三年的羁绊基本可以用几个词概括——伦敦初遇。东京任务。接近目标。伦敦雪崩。新的身份。联合打击。逃离追捕。再次相遇。
瞧,多简单。就是一个“我遇见你,你成了我的任务。我接近你,借用你换了新的身份。我背叛你,完成了任务。我被背叛,再次遇见你。”的故事。
这个故事得从头说起。
那时乔伊在伦敦接受训练。
有一天晚上她偷偷溜出来逛夜景,心情愉悦地哼起了歌,看着远处的市区的光明冷笑。
暗夜里深藏着多少丑陋的事物,说话的这一秒都不知道有多少人死在不同的暗杀里,那是亮起多少色彩鲜明的霓虹灯都掩盖不了的。乔伊的影子在风中轻轻地摇曳,她拽起棉布长裙拐进了伦敦市郊的小巷。
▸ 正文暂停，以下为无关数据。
/-- A running command with no byte queued is not waiting for the sink, so the sequencer moves. -/
theorem step_running {s : State} (hs : s.schedule = []) (hp : s.seq.phase = .run) (hq : s.seq.bytes = [])
    (agent : HostAgent) : step (s.setHost agent) = mapNext (State.setHost · agent) s.sequencerStep := by
  have hwait : (s.setHost agent).awaitingSink = false := by simp [State.awaitingSink, hq]
  rw [step_of_schedule_nil (s := s.setHost agent) hs, if_pos ⟨hp, hwait⟩, State.sequencerStep_setHost]

/-! ### The sequencer's step -/

theorem ExecCase.schedule_eq {s t : State} {i : Instr} (h : ExecCase s i t) : t.schedule = s.schedule := by cases h <;> rfl

/-- Every command but FILLZ and EXPORT completes in its step (40_host_port.md R122). -/
theorem ExecCase.completes {s t : State} {i : Instr} (h : ExecCase s i t) (hf : i ≠ .fillz) (he : i ≠ .exportText) :
    t.seq.phase = .idle ∧ t.status.busy = false := by
  cases h with
  | fills | fillsLast => exact absurd rfl hf
  | exportReads | exportWaits | exportFails | exportSends | exportEnds => exact absurd rfl he
  | rejected | configFails | configInstalls | writes | reads | outOfRange => exact ⟨rfl, rfl⟩

/-- A running word that is not FILLZ or EXPORT completes in one step of the sequencer, legal or not. -/
theorem State.sequencerStep_completes {s : State} (hp : s.seq.phase = .run) (hf : decode s.lat.op ≠ .command .fillz)
    (he : decode s.lat.op ≠ .command .exportText) :
    ∃ t, s.sequencerStep = .next t ∧ t.seq.phase = .idle ∧ t.status.busy = false ∧ t.schedule = s.schedule := by
  rcases hd : decode s.lat.op with i | why
  · rw [hd] at hf he
    rw [s.sequencerStep_command i hp hd]
    obtain ⟨t, ht⟩ := (exec_total i s).resolve_right fun h => he (congrArg _ h.1)
    have hc := exec_cases ht
    obtain ⟨hidle, hbusy⟩ := hc.completes (fun h => hf (congrArg _ h)) (fun h => he (congrArg _ h))
    exact ⟨t, ht, hidle, hbusy, hc.schedule_eq⟩
  · refine ⟨s.complete .illegalCommand, ?_, rfl, rfl, rfl⟩
    simp only [State.sequencerStep, hp, hd]

/-! ### The call -/

/-- The two writes of a call are acceptance of its command with its operand. -/
theorem State.hostWrite_opa_cmd {s : State} (hb : s.status.busy = false) (w a : Word) :
    (s.hostWrite .opa a).hostWrite .cmd w = s.called w a :=
  if_neg (ne_true_of_eq_false hb)

theorem State.call_of_not_busy {s : State} (hb : s.status.busy = false) (w a : Word) :
    s.call w a = (s.called w a).sequencerStep :=
  congrArg State.sequencerStep (State.hostWrite_opa_cmd hb w a)
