-- ==== Sys2Proof/Machine/State.lean ====
section
/-! DEFINITION. The state of the part, the reasons a step may stop, and the state right after power-on. -/

namespace Sys2Proof.Machine

/-- The part raises no fault that stops it: what the manual calls bad is an effect on State. No meaning
raises one; the type has no constructor. -/
inductive Fault where
  deriving DecidableEq, Repr

/-- The reasons a command has no meaning. -/
inductive Refusal where
  /-- The command's meaning is not written. Raised by exec alone, for an arm rejected by name; safe. No
  arm is. -/
  | notModelled (mnemonic : String)
  deriving DecidableEq, Repr

/-- Everything the spec gives the part, block by block, and the queue of waiting commands. `phase`,
`signal` and `phyUp` are what the part sees at its pins: the reset pin and the loader, the lane signal
levels (R60) and the link status the PHY reports (R180). -/
structure State where
  phase : Phase
  signal : Vector Bool 32
  phyUp : Bool
  uplink : Uplink
  dispatcher : Dispatcher
  streams : Vector StreamRec 4
  table : StepTable
  payload : PayloadStore
  groups : Vector NestSet 64
  ports : Vector NestPort 32
  judge : Judgement
  coalesce : Coalescing
  retire : Retire
  lot : Lot
  notice : NoticeUnit
  mgmt : Management
  pending : List Instr
  deriving DecidableEq, Repr

/-! ### The values after each reset, block by block -/

/-- The uplink's queues and report address after any reset (R175, R176, R179, R187), the rest kept. -/
def Uplink.cleared (u : Uplink) : Uplink :=
  { u with reportAddr := Config.broadcast, rx := [], response := [], notice := [], report := [],
           chatter := [], tx := none }

/-- The Uplink Port after power-on, before loading has ended (R189; log entry 9). -/
def Uplink.initial : Uplink :=
  { mac := 0, allow := Vector.replicate 4 { valid := false, addr := 0 },
    reportAddr := Config.broadcast, linkUp := false, rx := [], response := [], notice := [],
    report := [], chatter := [], tx := none }

/-- The Dispatcher after any reset (R178). -/
def Dispatcher.initial : Dispatcher := { waiting := false, task := none, restart := .none }

/-- The stream records after any reset (R1). -/
def initialStreams : Vector StreamRec 4 := Vector.replicate 4 { expected := 0, draining := false }

/-- The Step Table after any reset (R17). -/
def StepTable.initial : StepTable := { entries := Vector.replicate 64 StepEntry.free, alloc := 0 }

/-- The Payload Store after any reset (R18): the free list in ascending order. -/
def PayloadStore.initial : PayloadStore :=
  { blocks := Vector.replicate 512 [], free := List.finRange 512, refs := Vector.replicate 64 0 }

/-- The Judgement Store after any reset (R90). -/
def initialRecords : Vector (Vector Record 32) 64 :=
  Vector.replicate 64 (Vector.replicate 32 Record.cleared)

/-- The Judgement Unit after power-on (R84, R88, R90). -/
def Judgement.initial : Judgement :=
  { profiles := Vector.replicate 64 ProfileRow.empty, codeSets := Vector.replicate 64 0,
    records := initialRecords }

/-- The Coalescing Unit after any reset (R128). -/
def Coalescing.initial : Coalescing :=
  { sets := Vector.replicate 256 VariantSet.empty, cells := Vector.replicate 512 [],
    free := List.finRange 512 }

/-- The Retire Unit after any reset (R145). -/
def Retire.initial : Retire :=
  { lists := Vector.replicate 4 [], candidate := none, rotation := 0, progress := none }

/-- The Lot Controller after any reset (R23). -/
def Lot.initial : Lot := { isOpen := false, id := 0, nests := Vector.replicate 32 LotNest.initial }

/-- The state right after power-on with strap value 0, the Configuration Loader running (R189), no lane
signal, the PHY's link down and no command waiting (log entry 9). -/
def State.reset : State :=
  { phase := .loading, signal := Vector.replicate 32 false, phyUp := false,
    uplink := Uplink.initial, dispatcher := Dispatcher.initial, streams := initialStreams,
    table := StepTable.initial, payload := PayloadStore.initial, groups := Vector.replicate 64 0,
    ports := Vector.replicate 32 (NestPort.initial (NestConfig.default false)),
    judge := Judgement.initial, coalesce := Coalescing.initial, retire := Retire.initial,
    lot := Lot.initial, notice := NoticeUnit.initial,
    mgmt := { settings := Settings.default, counters := Globals.zero, time := 0, strap := 0,
              fromFlash := false },
    pending := [] }

end Sys2Proof.Machine
end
有时候黑暗能带给人巨大的安全感。看不清事物的本来面目,多好。一切都被还原成原始的面目,丑陋却真实。乔伊想自己的灵魂是不是属于暗夜,想想又自嘲地一笑。自己的生命本来就不属于自己,被安排,被摆布,然后按部就班地接近别人所期望的目标。
在伦敦训练的时候是被严令禁止穿裙子的。可乔伊还是偷偷地穿了。乔伊记得母亲以前很喜欢素色棉布长裙。乔伊也记得,母亲只有在穿棉布长裙的时候是快乐的。而母亲死的时候,手里依然紧紧拽着这件裙子,就像要把裙子用力揉进生命里一样。
在看清巷子的深处站着一个人时,乔伊打断了思绪。他的金发在风中轻舞,高大的身影挡住了她的目光。乔伊微微一凛。空气里漂浮着甜腥的味道。
他站着不动,她也站着不动。
乔伊皱着眉头看着远处地上横七竖八的几具尸体,心想回去晚了可交代不了,又想着能不能活着回去还是个问题。然后自顾自地笑了。我要是死了的话那个人寄予在我身上的夙愿就完成不了了啊,多好。
金发男子听到轻微的笑声愣住了。是个女人。受伤及没有子弹的情况不妨碍他多解决一个人。
进退无路,乔伊干脆向他走去,微微一笑。“快点,杀我灭口吧。”
他一愣,不顾伤口地冷笑几声,眯起眼睛。寻死?
乔伊才发现他也受了伤。似乎有些支撑不住,倚着墙。是失血过多么。
她踢了踢脚边的子弹壳硬着头皮凑过去,触碰到他寒冷的墨绿色双眸时不禁打了个寒颤。
真是麻烦了啊。她想,我该怎么办呢。
而他开口了,“日本人?”
乔伊歪头想了想。可能是因为母亲的关系,脱口而出的竟是日语。然后反应过来。她挂起嘴角的弧度。
他盯着她不可置否。乔伊叹了一口气,抚摸着腿边的长裙。然后扯住一角,用力撕下一圈布帛来。棉布破裂的声音在巷子里回响,空洞而诡异。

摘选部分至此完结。